INFN progress in neural network research for HPC

ByTEXTAROSSA Project

INFN progress in neural network research for HPC

INFN started tackling neural simulations with its own engine, the Distributed and Plastic Spiking Neural Network (DPSNN), which is a scalable C++/MPI code for HPC platforms at extreme scales simulating the spiking dynamics of a brain cortex modeled as a grid of cortical columns populated with neurons and their interconnecting synapses.
It has been used to first model brain cortex behaviour — with a special focus on sleep-like states — and to gauge compute and power efficiency on different architectures.
INFN has now transitioned to another, more versatile tool, the NEST Simulator; this is a C++/MPI/OpenMP code by the NEST Initiative (https://nest-initiative.org) that empowers a user with a domain-specific language to design a virtual neurophysiology experiment, from the equations driving the dynamics of the components of interest in the cortex (with a rich library of many types of either neurons and synapses ready to be used) to the topology of their interconnections — the so-called connectome — all the way to the necessary supporting tools, like probing or stimulating electrodes that read or inject electrical currents into the simulated cortex.
NEST offers to the experimenter an intuitive Python interface to easily setup a detailed and complex protocol of interaction between a simulated cortex and a set of external stimuli.
Coupled with the huge set of tools for analysis, visualization and data transformation available to the Python user, NEST allows for a compact yet expressive way to perform even very involved neural simulations.

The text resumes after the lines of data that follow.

/-- Ports, Starline, the apply pulse, temperatures and the code generator (R173, R186, R190, R193, R194, R196, R197, R199). -/
def Obligations.EmitPorts : Prop :=
  (∀ (s : State) (q : Requester) (mask : BitVec 48), s.dev.takes q .emit →
    exec (.portClear q mask) s = .next (s.after (forN 48 (fun p (d : Dev) =>
      if bit mask.toNat p ∧ (d.port p).latchedOpen = true then
        ((d.setPort p { d.port p with latchedOpen := false, lastCounted := none }).sf (F.EMIT_PORT_STATUS_MISSES p) 0).portSync p
      else d) s.dev)))
  ∧ (∀ (s : State) (p : Fin 48) (t : Nat), (s.dev.port p).lastCounted = some (t, true) → s.dev.gf (F.EMIT_PORT_STATUS_STATE p) = 1 →
    exec (.emitterUnverified p) s = .next (s.after ((s.dev.advanceTo (t + s.dev.diagInterval + 1)).portSync p)))
  ∧ (∀ (s : State) (w : Fin 4) (b : Dev), (s.dev.wire w).busy = true → s.dev.emit.armWait = [] →
    b = (s.dev.advanceTo (s.dev.wire w).doneAt).setWire w { s.dev.wire w with busy := false, staged := (s.dev.wire w).words } → (List.range 4).any (fun w => (b.wire w).busy) = true →
    exec (.starlineTransferDone w) s = .next (s.after b))
  ∧ (∀ (s : State) (w : Fin 4) (b : Dev), (s.dev.wire w).busy = true → s.dev.emit.armWait = [] →
    b = (s.dev.advanceTo (s.dev.wire w).doneAt).setWire w { s.dev.wire w with busy := false, staged := (s.dev.wire w).words } → (List.range 4).any (fun w => (b.wire w).busy) = false → b.emit.again ≠ 0 →
    exec (.starlineTransferDone w) s = .next (s.after (b.startTransfer b.emit.again)))
  ∧ (∀ (s : State) (w : Fin 4) (b : Dev), (s.dev.wire w).busy = true → s.dev.emit.armWait = [] →
    b = (s.dev.advanceTo (s.dev.wire w).doneAt).setWire w { s.dev.wire w with busy := false, staged := (s.dev.wire w).words } → (List.range 4).any (fun w => (b.wire w).busy) = false → b.emit.again = 0 →
    exec (.starlineTransferDone w) s = .next (s.after b.transferEnd))
  ∧ (∀ (s : State) (b : Dev), s.dev.on F.EMIT_STARLINE_STATUS_APPLY_PENDING = true → s.dev.transferring = false → s.dev.frameOver = true →
    s.dev.pulseFits (max s.dev.now s.dev.emit.lastSubEnd) = true → b = s.dev.advanceTo (max s.dev.now s.dev.emit.lastSubEnd) →
    ∃ d, exec .applyPulse s = .next (s.after d) ∧ d.on F.EMIT_STARLINE_STATUS_APPLY_PENDING = false
      ∧ (∀ p, p < 48 → d.gf (F.EMIT_PORT_STATUS_SENT_CODE p) = fget code0 b.emit.stagedCodes p % 65536)
      ∧ d.gf F.EMIT_STARLINE_STATUS_APPLIES = (b.gf F.EMIT_STARLINE_STATUS_APPLIES + 1) % 2^(F.EMIT_STARLINE_STATUS_APPLIES).len
      ∧ d.emit.stagedKind = 0 ∧ d.emit.pulseAt = some b.now ∧ d.now = b.now
      ∧ Out.applyPulse (max s.dev.now s.dev.emit.lastSubEnd) ∈ d.out)
  ∧ (∀ (s : State) (g : Fin 4) (last : Nat) (b : Dev), s.dev.tempSrc g ≠ 255 → bit s.dev.emit.tempDead g = false →
    last = (if fget count0 s.dev.emit.tempAt g = 0 then fget count0 s.dev.emit.tempNamed g else fget count0 s.dev.emit.tempAt g - 1) →
    b = s.dev.advanceTo (last + 1000000000) →
    exec (.tempSourceTimeout g) s = .next (s.after (
      (({ b with emit := { b.emit with tempDead := setBit b.emit.tempDead g true } }.sf (F.EMIT_GROUP_TEMP_VALID g) 0).raise
        C.EMIT_TEMP_INVALID g).derateAll)))
  ∧ (∀ s : State, s.dev.on F.CODE_CODE_STATUS_GEN_BUSY = true →
    ∃ d, exec .codeBankFilled s = .next (s.after d) ∧ d.on F.CODE_CODE_STATUS_GEN_BUSY = false ∧ d.emit.regenAt = none
      ∧ s.dev.regsBut d [R.CODE_CODE_STATUS] ∧ ∃ m e, d = { s.dev with regs := m, emit := e })

/-- The axes: control cycles, half-periods, facets, the encoder's index and the start timeout (R207 to R213, R215, R218, R228, R230,
R231). -/
def Obligations.ScanAxes : Prop :=
  (∀ (s : State) (env : ScanEnv), s.dev.isOn .scan = false → exec (.controlCycle env) s = .next (s.after s.dev))
  ∧ (∀ (s : State) (env : ScanEnv) (a b c : Dev) (fast slow : Int), s.dev.isOn .scan = true → s.dev.on F.SCAN_CTRL_FAST_MODE = false →
    s.dev.on F.SCAN_CTRL_FAST_EN = true → s.dev.senseOk 0 = true → s.dev.senseOk 1 = true →
    fast = sensePos (s.dev.sense 0) (s.dev.gi F.SCAN_SENSE_FAST_OFFSET) (s.dev.gf F.SCAN_SENSE_FAST_GAIN) →
    slow = sensePos (s.dev.sense 1) (s.dev.gi F.SCAN_SENSE_SLOW_OFFSET) (s.dev.gf F.SCAN_SENSE_SLOW_GAIN) →
    a = s.dev.advanceTo ((s.dev.now / 5000 + 1) * 5000) →
    b = { a with scan := { a.scan with fastPos := fast, slowPos := slow } }.slowHeader slow →
    c = ((b.slowLoop slow).2.holdSync slow).driveDacs (b.slowLoop slow).1 →
    exec (.controlCycle env) s = .next (s.after (
      c.supervise fast slow (c.fastModel (c.now - c.gf F.SCAN_SENSE_DELAY_FAST * 100)) (c.slowCmd (c.now - c.gf F.SCAN_SENSE_DELAY_SLOW * 100)).1
        (decide (env.edgeAt + 5000 ≤ c.now) && decide (c.gf F.SCAN_POLY_TARGET_RATE ≠ 0)) false false)))
  ∧ (∀ (s : State) (env : ScanEnv) (a b c : Dev) (slow : Int), s.dev.isOn .scan = true → s.dev.on F.SCAN_CTRL_FAST_MODE = true →
    s.dev.on F.SCAN_CTRL_FAST_EN = true → s.dev.senseOk 1 = true → env.encFault = false →
    slow = sensePos (s.dev.sense 1) (s.dev.gi F.SCAN_SENSE_SLOW_OFFSET) (s.dev.gf F.SCAN_SENSE_SLOW_GAIN) →
    a = (s.dev.advanceTo ((s.dev.now / 5000 + 1) * 5000)).sf F.SCAN_ENC_STATUS_COUNT env.count →
    b = { a with scan := { a.scan with
      fastPos := env.count, slowPos := slow, encCount := env.count, encAt := env.edgeAt, encStep := env.edgeStep } }.slowHeader slow →
    c = ((b.slowLoop slow).2.holdSync slow).driveDacs (b.slowLoop slow).1 →
    exec (.controlCycle env) s = .next (s.after (
      c.supervise env.count slow (c.fastModel (c.now - c.gf F.SCAN_SENSE_DELAY_FAST * 100)) (c.slowCmd (c.now - c.gf F.SCAN_SENSE_DELAY_SLOW * 100)).1
        (decide (env.edgeAt + 5000 ≤ c.now) && decide (c.gf F.SCAN_POLY_TARGET_RATE ≠ 0)) false false)))
  ∧ (∀ (s : State) (amp phase freq err : Int) (b e : Dev), s.dev.fastRuns = true → s.dev.on F.SCAN_CTRL_FAST_MODE = false →
    err = toSigned 16 (ofSigned 16 (phase - (s.dev.gf F.SCAN_FAST_TARGET_PHASE : Nat))) →
    e = (((s.dev.si F.SCAN_FAST_MEAS_FREQ freq).si F.SCAN_FAST_AMP_PHASE_ERR err).sf F.SCAN_FAST_AMP_AMP (min 65535 amp.toNat)).thetaSync →
    b = { e with scan := { e.scan with measAmp := amp, measPhase := ofSigned 16 phase } } → b.scan.sweeping = false → b.scan.rampAt = none →
    exec (.halfPeriod amp phase freq) s = .next (s.after (
      let lo : Int := b.gf F.SCAN_FAST_FREQ_LIM_MIN * 1000
      let hi : Int := b.gf F.SCAN_FAST_FREQ_LIM_MAX * 1000
      let goal : Int := s.dev.gf F.SCAN_FAST_TARGET_AMPLITUDE
      let f := b.scan.freq + b.gi F.SCAN_FAST_GAIN_KF * err / 256
      let v := b.scan.amp + b.gi F.SCAN_FAST_GAIN_KA * (goal - amp) / 256
      let d := { b with scan := { b.scan with freq := max lo (min hi f), amp := max 0 (min 32767 v) } }
      d.lockVerdict (decide ((goal - amp).natAbs ≤ d.gf F.SCAN_FAST_TOL_AMP_TOL) && decide (err.natAbs ≤ d.gf F.SCAN_FAST_TOL_PHASE_TOL)) 64)))
  ∧ (∀ (s : State) (amp phase freq err : Int) (b e : Dev), s.dev.fastRuns = true → s.dev.on F.SCAN_CTRL_FAST_MODE = false →
    err = toSigned 16 (ofSigned 16 (phase - (s.dev.gf F.SCAN_FAST_TARGET_PHASE : Nat))) →
    e = (((s.dev.si F.SCAN_FAST_MEAS_FREQ freq).si F.SCAN_FAST_AMP_PHASE_ERR err).sf F.SCAN_FAST_AMP_AMP (min 65535 amp.toNat)).thetaSync →
    b = { e with scan := { e.scan with measAmp := amp, measPhase := ofSigned 16 phase } } → b.scan.sweeping = true → 4 * amp ≤ (s.dev.gf F.SCAN_FAST_TARGET_AMPLITUDE : Nat) →
    exec (.halfPeriod amp phase freq) s = .next (s.after { b with scan := { b.scan with freq := b.sweepFreq } }))
  ∧ (∀ (s : State) (amp phase freq err : Int) (b e : Dev), s.dev.fastRuns = true → s.dev.on F.SCAN_CTRL_FAST_MODE = false →
    err = toSigned 16 (ofSigned 16 (phase - (s.dev.gf F.SCAN_FAST_TARGET_PHASE : Nat))) →
    e = (((s.dev.si F.SCAN_FAST_MEAS_FREQ freq).si F.SCAN_FAST_AMP_PHASE_ERR err).sf F.SCAN_FAST_AMP_AMP (min 65535 amp.toNat)).thetaSync →
    b = { e with scan := { e.scan with measAmp := amp, measPhase := ofSigned 16 phase } } → b.scan.sweeping = true → ((s.dev.gf F.SCAN_FAST_TARGET_AMPLITUDE : Nat) : Int) < 4 * amp →
    exec (.halfPeriod amp phase freq) s = .next (s.after
      { b with scan := { b.scan with freq := b.sweepFreq, sweeping := false, good := 0, bad := 0 } }))
  ∧ (∀ (s : State) (rate : Nat) (err : Int) (b : Dev), s.dev.fastRuns = true → s.dev.on F.SCAN_CTRL_FAST_MODE = true →
    err = (s.dev.gf F.SCAN_POLY_TARGET_RATE : Int) - rate → b = s.dev.sf F.SCAN_FAST_MEAS_FREQ rate → b.scan.rampAt = none →
    exec (.facetEnd rate) s = .next (s.after (
      let i := s.dev.scan.polyInt + err
      let v := sat16 ((b.gi F.SCAN_FAST_GAIN_KF * err + b.gi F.SCAN_FAST_GAIN_KA * i) / 256)
      let d := { b with scan := { b.scan with polyInt := i, sweeping := false, amp := v } }
      d.lockVerdict (decide (err.natAbs * 1000000 ≤ d.gf F.SCAN_FAST_TOL_AMP_TOL * s.dev.gf F.SCAN_POLY_TARGET_RATE)) 16)))
  ∧ (∀ (s : State) (count : Nat), s.dev.isOn .scan = true → s.dev.on F.SCAN_CTRL_FAST_MODE = true →
    count = s.dev.gf F.SCAN_POLY_CFG_COUNTS * s.dev.gf F.SCAN_POLY_CFG_FACETS →
    exec (.encoderIndex count) s = .next (s.after s.dev))
  ∧ (∀ (s : State) (count : Nat) (d : Dev), s.dev.isOn .scan = true → s.dev.on F.SCAN_CTRL_FAST_MODE = true →
    count ≠ s.dev.gf F.SCAN_POLY_CFG_COUNTS * s.dev.gf F.SCAN_POLY_CFG_FACETS → d = s.dev.inc F.SCAN_ENC_STATUS_ERRORS →
    d.senseChecked = true → exec (.encoderIndex count) s = .next (s.after ((d.raise C.SCAN_SENSE_LOST 0).enterFault 3 false)))
  ∧ (∀ (s : State) (count : Nat) (d : Dev), s.dev.isOn .scan = true → s.dev.on F.SCAN_CTRL_FAST_MODE = true →
    count ≠ s.dev.gf F.SCAN_POLY_CFG_COUNTS * s.dev.gf F.SCAN_POLY_CFG_FACETS → d = s.dev.inc F.SCAN_ENC_STATUS_ERRORS →
    d.senseChecked = false → exec (.encoderIndex count) s = .next (s.after d))
  ∧ (∀ s : State, s.dev.gf F.SCAN_STATUS_STATE = 1 →
    exec .startTimeout s = .next (s.after (((s.dev.advanceTo (s.dev.scan.startAt + s.dev.gf F.SCAN_START_CFG_START_TIMEOUT * 1000000)).raise
      C.SCAN_LOCK_TIMEOUT 0).enterFault 5 false)))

INFN has used NEST to implement a biologically-inspired thalamo-cortical model which is able to be trained in classification of handwritten digits from the MNIST dataset and then mimick the wake-sleep cycle, in order to test the enhancing effects of sleep on the quality of learning and recognition, even in noisy environments.
NEST does not currently support running on GPUs, therefore INFN is closely following and collaborating in the development of NeuronGPU (by B. Golosio), a CUDA/C++/MPI code that replicates many features of NEST with a similar Python interface while targeted at high performances on NVIDIA GPUs and which is poised to be integrated in the near future in some capacity into NEST as a GPU-enabling component called NEST-GPU.